The Dataiku visual flow allows coders and non-coders alike to easily build
data pipelines with datasets, recipes to join and transform datasets, and
the ability to build predictive models.
The visual flow also has code and reusable plugin elements for
customization and advanced functions.
Connect to Leading Data Sources
Dataiku provides connectors to over 25 leading data sources on-premise
and in the cloud, including Amazon S3, Azure Blob Storage, Google Cloud
Storage, Snowflake, SQL databases, NoSQL databases, HDFS, and more.
Data Preparation, Data Wrangling and Data Cleansing
Dataiku provides an easy-to-use visual interface that dramatically speeds
data preparation. Join and group datasets or aggregate, clean, normalize,
enrich, and deduplicate records, all with a few clicks.
Best of all, Dataiku captures these steps in a reproducible recipe as part of
the visual flow.
90+ Built-in Data Transformers
Dataiku includes over 90 built-in data transformers for common data
manipulations like binning, concatenation, currency conversions, date
conversions, filtering, splitting, and more.

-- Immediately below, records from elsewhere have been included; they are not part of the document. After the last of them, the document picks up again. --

/-- A TLBINV of the host is under way: a posted write that is not performed, which no later read and no later write of QTAIL
overtakes (R76, R308). -/
def State.hostPosted (s : State) : Bool := s.fl.invs.any (·.host)

/-- HOST_BAR2_READ: served at the homes; a poisoned granule returns all ones, marked poisoned; a byte that does not exist
completes with Completer Abort (R60, R307). -/
def execHostBar2Read (off : BitVec 45) (len : Nat) (s : State) : Host.Outcome State Fault Refusal :=
  event (fun s =>
    if !s.dev.inBar2 off len || s.hostPosted then .error .disabled
    else
      let a := s.dev.window off
      if (List.range len).any (fun i => !paExists (a + i)) then .ok (s.tell .hostAbort)
      else
        let (s, bytes, foul) := s.readRange a len 0#32
        .ok (s.tell (.hostRead (if foul then List.replicate len 0xFF#8 else bytes) foul))) s

/-- HOST_BAR2_WRITE: one write per line touched (R46, R307). -/
def execHostBar2Write (off : BitVec 45) (bytes : List (BitVec 8)) (s : State) : Host.Outcome State Fault Refusal :=
  event (fun s =>
    if !s.dev.inBar2 off bytes.length then .error .disabled
    else
      let a := s.dev.window off
      if (List.range bytes.length).any (fun i => !paExists (a + i)) then .ok (s.tell .hostAbort)
      else .ok (s.writeRange a bytes 0#32)) s

/-! ### BAR0 (R305, R306, R311, R346) -/

/-- A write of DEVID: 2,047 is ignored, and so is any write while a launch runs; the ports begin to train (R297, R306,
R378). -/
def State.writeDevid (s : State) (v : Word) : State :=
  let id := v &&& 0x7FF#32
  if !s.launches.isEmpty || decide (id = 0x7FF#32) then s
  else { s with dev := { s.dev with devid := id, portsOn := true } }

/-- A write of DOMKEY (R297); bits [31:16] are not kept (DESIGN CHOICE: log entry 120). -/
def State.writeDomkey (s : State) (v : Word) : State :=
  if s.launches.isEmpty then { s with dev := { s.dev with domkey := v &&& 0xFFFF#32 } } else s

/-- The MSI-X message of a queue, if its binding is enabled (R311). -/
def State.interrupt (s : State) (q : Nat) : State :=
  let bind := Cells.get 0#32 s.dev.msix q
  if bind.getLsbD 7 then s.tell (.msix (bind.setWidth 6)) else s

/-- What follows when the host has added the entry at index i to a queue: its message, and in queue 2 the release of the
ticket that a page-mapped entry names (R74, R311, R348). -/
def State.hostEntry (s : State) (q : Queue) (i : Word) : State :=
  let s := s.interrupt q.num
  if q.num = 2 then
    let (s, e, foul) := s.readRange (q.at i) 32 0#32
    if !foul && decide (e[0]? = some 3#8) then s.releaseTicket ((e[8]?).getD 0#8).toNat else s
  else s

/-- A write of QTAIL (R346). -/
def State.writeQtail (s : State) (n : Nat) (t : Word) : State :=
  match s.queueOf n with
  | some q =>
    let k := (t - q.tail).toNat
    if q.hostVis ∧ k ≤ q.slots - (q.tail - q.head).toNat then
      let s := s.mapQueue n (fun q => { q with tail := t })
      (List.range k).foldl (fun s i => s.hostEntry q (q.tail + BitVec.ofNat 32 i)) s
    else s
  | none => s

/-- An MSI-X binding; one with a bit set that must be 0 is ignored (R311). -/
def Device.bind (d : Device) (q : Nat) (v : Word) : Device :=
  if v &&& 0xFFFFFF40#32 = 0#32 then { d with msix := Cells.set 0#32 d.msix q v } else d

/-- A write of TLBINV by the host, for the launch TLBLAUNCH names (R76). -/
def State.writeTlbinv (s : State) (v : DWord) : State :=
  if v.extractLsb' 56 8 ≠ 0#8 ∨ !s.namesLaunch s.dev.tlblaunch then s
  else
    let (lo, len) := tlbinvRange v
    { s with serial := s.serial + 1 }.startInv s.serial false true s.dev.tlblaunch lo len

/-- DEVID: the host's write of the device identifier (R297, R378). -/
def execDevid (value : BitVec 32) (s : State) : Host.Outcome State Fault Refusal :=
  event (fun s => if s.dev.power then .ok (s.writeDevid value) else .error .disabled) s

/-- QTAIL: the host's write of a queue's tail; before BOOTSTAT reports ready it is ignored (R308, R346, R378). -/
def execQtail (q : BitVec 9) (t : BitVec 32) (s : State) : Host.Outcome State Fault Refusal :=
  event (fun s =>
    if !s.dev.power || s.hostPosted then .error .disabled
    else if s.dev.ready then .ok (s.writeQtail q.toNat t) else .ok s) s

/-- The window base that a value gives at a BAR2 size of 2^n bytes: a multiple of the size, and 0 at 32 TiB (R305, R307);
DEDUCED: at that size a write of any other value is ignored (log entry 111). -/
def winFit (n : Nat) (v : DWord) : DWord := if n = 45 then 0#64 else BitVec.ofNat 64 (v.toNat / 2 ^ n * 2 ^ n)

/-- A write to BAR0 of 4 or 8 bytes at an aligned offset, once the device is ready. -/
def State.writeBar0 (s : State) (off : Nat) (wide : Bool) (v : DWord) : State :=
  let low : Word := v.setWidth 32
  let upper := decide (off % 8 = 4)
  if off = 0x18 then s.writeTlbinv v
  else if off = 0x20 then
    if v.toNat % 2 ^ 45 = 0 then { s with dev := { s.dev with hostbase := v } } else s
  else if off = 0x28 then
    if winFit s.dev.bar2lg v = v then { s with dev := { s.dev with winbase := v } } else s
  else if 0x10000 ≤ off ∧ off < 0x10800 then
    let k := (off - 0x10000) / 4
    let d := s.dev.bind k low
    { s with dev := if wide then d.bind (k + 1) (v.extractLsb' 32 32) else d }
  else if upper then s
  else if off = 0x00 then s.writeDevid low
  else if off = 0x08 then s.writeDomkey low
  else if off = 0x10 then { s with dev := { s.dev with fabctl := v &&& 1#64 } }
  else if off = 0x30 then { s with dev := { s.dev with tlblaunch := low } }
  else if 0x100000 ≤ off ∧ off < 0x101000 then s.writeQtail ((off - 0x100000) / 8) low
  else s

/-- Offsets of the registers that take 8-byte accesses only. -/
def wideOnly (off : Nat) : Bool := decide (0x18 ≤ off) && decide (off < 0x30)

/-- The head and the tail of a queue as the host reads them: QTAIL of a queue that it does not see reads zero (R346), and so
does QHEAD of one that no launch declares (DESIGN CHOICE: log entry 122). -/
def State.qhead (s : State) (n : Nat) : Word := ((s.queueOf n).map (·.head)).getD 0#32
def State.qtail (s : State) (n : Nat) : Word := ((s.queueOf n).map (fun q => if q.hostVis then q.tail else 0#32)).getD 0#32

/-- What the 8-byte slot of BAR0 at an offset reads as (R305, R306, R311, R346, R381). -/
def State.bar0At (s : State) (off : Nat) : DWord :=
  let low (w : Word) : DWord := w.setWidth 64
  if off = 0x00 then low s.dev.devid
  else if off = 0x08 then low s.dev.domkey
  else if off = 0x10 then s.dev.fabctl
  else if off = 0x20 then s.dev.hostbase
  else if off = 0x28 then s.dev.winbase
  else if off = 0x30 then low s.dev.tlblaunch
  else if 0x10000 ≤ off ∧ off < 0x10800 then
    let k := (off - 0x10000) / 4
    Cells.get 0#32 s.dev.msix (k + 1) ++ Cells.get 0#32 s.dev.msix k
  else if 0x100000 ≤ off ∧ off < 0x101000 then low (s.qtail ((off - 0x100000) / 8))
  else if 0x101000 ≤ off ∧ off < 0x102000 then low (s.qhead ((off - 0x101000) / 8))
  else if 0x200000 ≤ off ∧ off < 0x400000 then
    let n := 256 + (off - 0x200000) / 8
    low (if srMonitor n then s.dev.monitor n else 0#32)
  else 0#64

During data analysis, Dataiku saves time with suggested functions based
on the data type.
Even when a transformer doesn’t exist in the library, users can quickly write
formulas similar to those used in spreadsheets to accomplish almost any
data transformation task.
Geospatial Data Preparation
Dataiku provides built-in geospatial transformation functions when
working with geospatial data.
These functions include the ability to extract latitude and longitude from
geo point data and vice versa; GeoIP location to resolve location data like
country, region/state, city, postal code, and more from an IP address; and
geo join to connect datasets using geographic coordinates.
Additionally, geographic plugins provide additional capabilities for
geocoding and more.